++++ Records supplied

/-! ### Driver time -/

/-- An ACTIVITY frame sets the named slot's report with the source TACHO, and a PRESENCE frame the card states and the reports
that it changes, with the source PRESENCE, and posts a CARD record of each card state that it changes (R109, R110). The
resolution rule then decides both activities (R111); no counter changes. On a live line a slot's change starts one new log
entry, dated by the frame's minute stamp or by the time of day, and is posted (R110, R115, R116). A crew conflict that begins,
and the first motion conflict of a moving period, are posted as MOTION_CONFLICT with the two bases, the moving flag and the line
state, and flag the newest log entry of slot 2 or slot 1; nothing else is posted as one (R112). After a run of the rule
assertions 45 to 49 stand right, and in RUN their causes follow (R106, R114). The model's choices: a source-only change bears
the frame's stamp (DEDUCED: log entry 39), a PRESENCE frame runs the rule once (DESIGN CHOICE: log entry 40), and the bases are
those of R111's first step (DEDUCED: log entry 22). Where a PRESENCE frame changes both slots, slot 1's CARD and ACTIVITY
records come first (DESIGN CHOICE: log entry 37); each may stand in a slot of its own or be folded over by slot 2's. -/
def Obligations.ReportsAreResolved : Prop :=
  (∀ (s : State) (t : Nat) (slot activity : Byte) (minute : BitVec 16), Awake s → listening s = true →
      (Instr.activityFrame t slot activity minute).wf = true →
      ∃ u, exec (.activityFrame t slot activity minute) s = .next u ∧ Resolved u ∧ u.dtu.moving = s.dtu.moving ∧
        DrivingRight u ∧ ImpliedRight u ∧
        (s.tlr.line = .alive → inRun s = true → DrivingCausesFollow u s ∧ ImpliedCauseFollows u s) ∧
        (s.tlr.line = .alive → u.dtu.line = s.dtu.line ∧ ConflictsRecorded u s s.dtu.motionPosted) ∧
        ∀ i : Fin 2, AccountKept u s i ∧ (u.driver i).present = (s.driver i).present ∧
          (u.driver i).holderValid = (s.driver i).holderValid ∧
          (u.driver i).report = (if i.val + 1 = slot.toNat then
            some (if activity.toNat = 0 then .rest else if activity.toNat = 1 then .available
              else if activity.toNat = 2 then .work else .drive, .tacho) else (s.driver i).report) ∧
          (s.tlr.line = .alive → ((u.driver i).activity, (u.driver i).source) = ((s.driver i).activity, (s.driver i).source) →
            (u.driver i).logCount = (s.driver i).logCount ∧ (u.driver i).logHead = (s.driver i).logHead ∧
              (u.driver i).sinceDay = (s.driver i).sinceDay ∧ (u.driver i).sinceMinute = (s.driver i).sinceMinute) ∧
          (s.tlr.line = .alive → ((u.driver i).activity, (u.driver i).source) ≠ ((s.driver i).activity, (s.driver i).source) →
            (s.dtu.day ≠ 0 ∨ minute.toNat ≤ s.dtu.minute) →
            (u.driver i).sinceMinute = (if i.val + 1 = slot.toNat then minute.toNat else s.dtu.minute) ∧
              (u.driver i).sinceDay =
                (if i.val + 1 = slot.toNat ∧ s.dtu.minute < minute.toNat then s.dtu.day - 1 else s.dtu.day) ∧
              (u.driver i).logCount = min 32 ((s.driver i).logCount + 1) ∧
              (u.driver i).logHead = (if (s.driver i).logCount = 0 then 0 else ((s.driver i).logHead + 1) % 32) ∧
              (u.driver i).log[(Fin.ofNat 32 (u.driver i).logHead : Fin 32)] =
                { activity := (u.driver i).activity, source := (u.driver i).source, startDay := (u.driver i).sinceDay
                  startMinute := (u.driver i).sinceMinute, duration := 0, gap := false
                  conflict := ((u.driver i).log[(Fin.ofNat 32 (u.driver i).logHead : Fin 32)]).conflict })) ∧
    (∀ (s : State) (t : Nat) (slot activity : Byte) (minute : BitVec 16), Awake s → listening s = true →
      (Instr.activityFrame t slot activity minute).wf = true → s.tlr.line = .alive → minute.toNat ≤ s.dtu.minute →
      ∃ u, exec (.activityFrame t slot activity minute) s = .next u ∧
        ∀ i : Fin 2, i.val + 1 = slot.toNat → (u.driver i).activity ≠ (s.driver i).activity →
          ((u.driver (1 - i)).activity, (u.driver (1 - i)).source) =
            ((s.driver (1 - i)).activity, (s.driver (1 - i)).source) →
          Recorded u s .activity
            ([slot, u8 ((u.driver i).activity.code + 16 * (u.driver i).source.code),
              u8 ((s.driver i).activity.code + 16 * (s.driver i).source.code)] ++
              le 2 s.dtu.day ++ le 2 minute.toNat)) ∧
    (∀ (s : State) (t : Nat), Awake s → inRun s = true →
      ∃ u, exec (.speedUpdate t) s = .next u ∧
        (u.spd.moving ≠ s.spd.moving → Resolved u ∧ DrivingRight u ∧ ImpliedRight u ∧ DrivingCausesFollow u s ∧
          ImpliedCauseFollows u s) ∧
        (s.spd.moving = false → u.spd.moving = true → u.dtu.line = s.dtu.line ∧ ConflictsRecorded u s false)) ∧
    ∀ (s : State) (t : Nat) (a1 a2 flags : Byte), Awake s → listening s = true → a1.toNat ≤ 3 → a2.toNat ≤ 3 →
      ∃ u, exec (.presenceFrame t a1 a2 flags) s = .next u ∧ Resolved u ∧ u.dtu.moving = s.dtu.moving ∧
        DrivingRight u ∧ ImpliedRight u ∧
        (s.tlr.line = .alive → inRun s = true → DrivingCausesFollow u s ∧ ImpliedCauseFollows u s) ∧
        (s.tlr.line = .alive → u.dtu.line = s.dtu.line ∧ ConflictsRecorded u s s.dtu.motionPosted) ∧
        ((∀ i : Fin 2, (s.driver i).present = bit flags i.val) → NotPosted u s .card) ∧
        (∀ i : Fin 2, (s.driver i).present ≠ bit flags i.val → Posted u s .card (presenceRecord s flags i) ∨
          ∃ j, i < j ∧ (s.driver j).present ≠ bit flags j.val ∧ ∃ e ∈ u.lnk.backlog, e.kind = .card ∧
            e.payload = padTo 8 (presenceRecord s flags j)) ∧
        ∀ i : Fin 2, AccountKept u s i ∧ (u.driver i).present = bit flags i.val ∧
          (u.driver i).holderValid = ((s.driver i).holderValid && ((s.driver i).present || !bit flags i.val)) ∧
          ∀ a : Activity, a = Activity.ofCode (if i = 0 then a1 else a2).toNat →
            (u.driver i).report = (if (s.driver i).report.map Prod.fst = some a then (s.driver i).report
              else some (a, .presence)) ∧
          (s.tlr.line = .alive → ¬SlotChanged u s i → (u.driver i).logCount = (s.driver i).logCount ∧
            (u.driver i).logHead = (s.driver i).logHead ∧ (u.driver i).sinceDay = (s.driver i).sinceDay ∧
            (u.driver i).sinceMinute = (s.driver i).sinceMinute) ∧
          (s.tlr.line = .alive → SlotChanged u s i → ChangeLogged u s i s.dtu.day s.dtu.minute ∧
            (Posted u s .activity (activityRecord u s i s.dtu.day s.dtu.minute) ∨
              ∃ j, i < j ∧ SlotChanged u s j ∧ ∃ e ∈ u.lnk.backlog, e.kind = .activity ∧
                e.payload = padTo 8 (activityRecord u s j s.dtu.day s.dtu.minute)))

++++++++

◆ **Goal of the exercise**
Exactly how many lines of the records hold "exec"? Give the number without any words.

◆ **Finished task**
4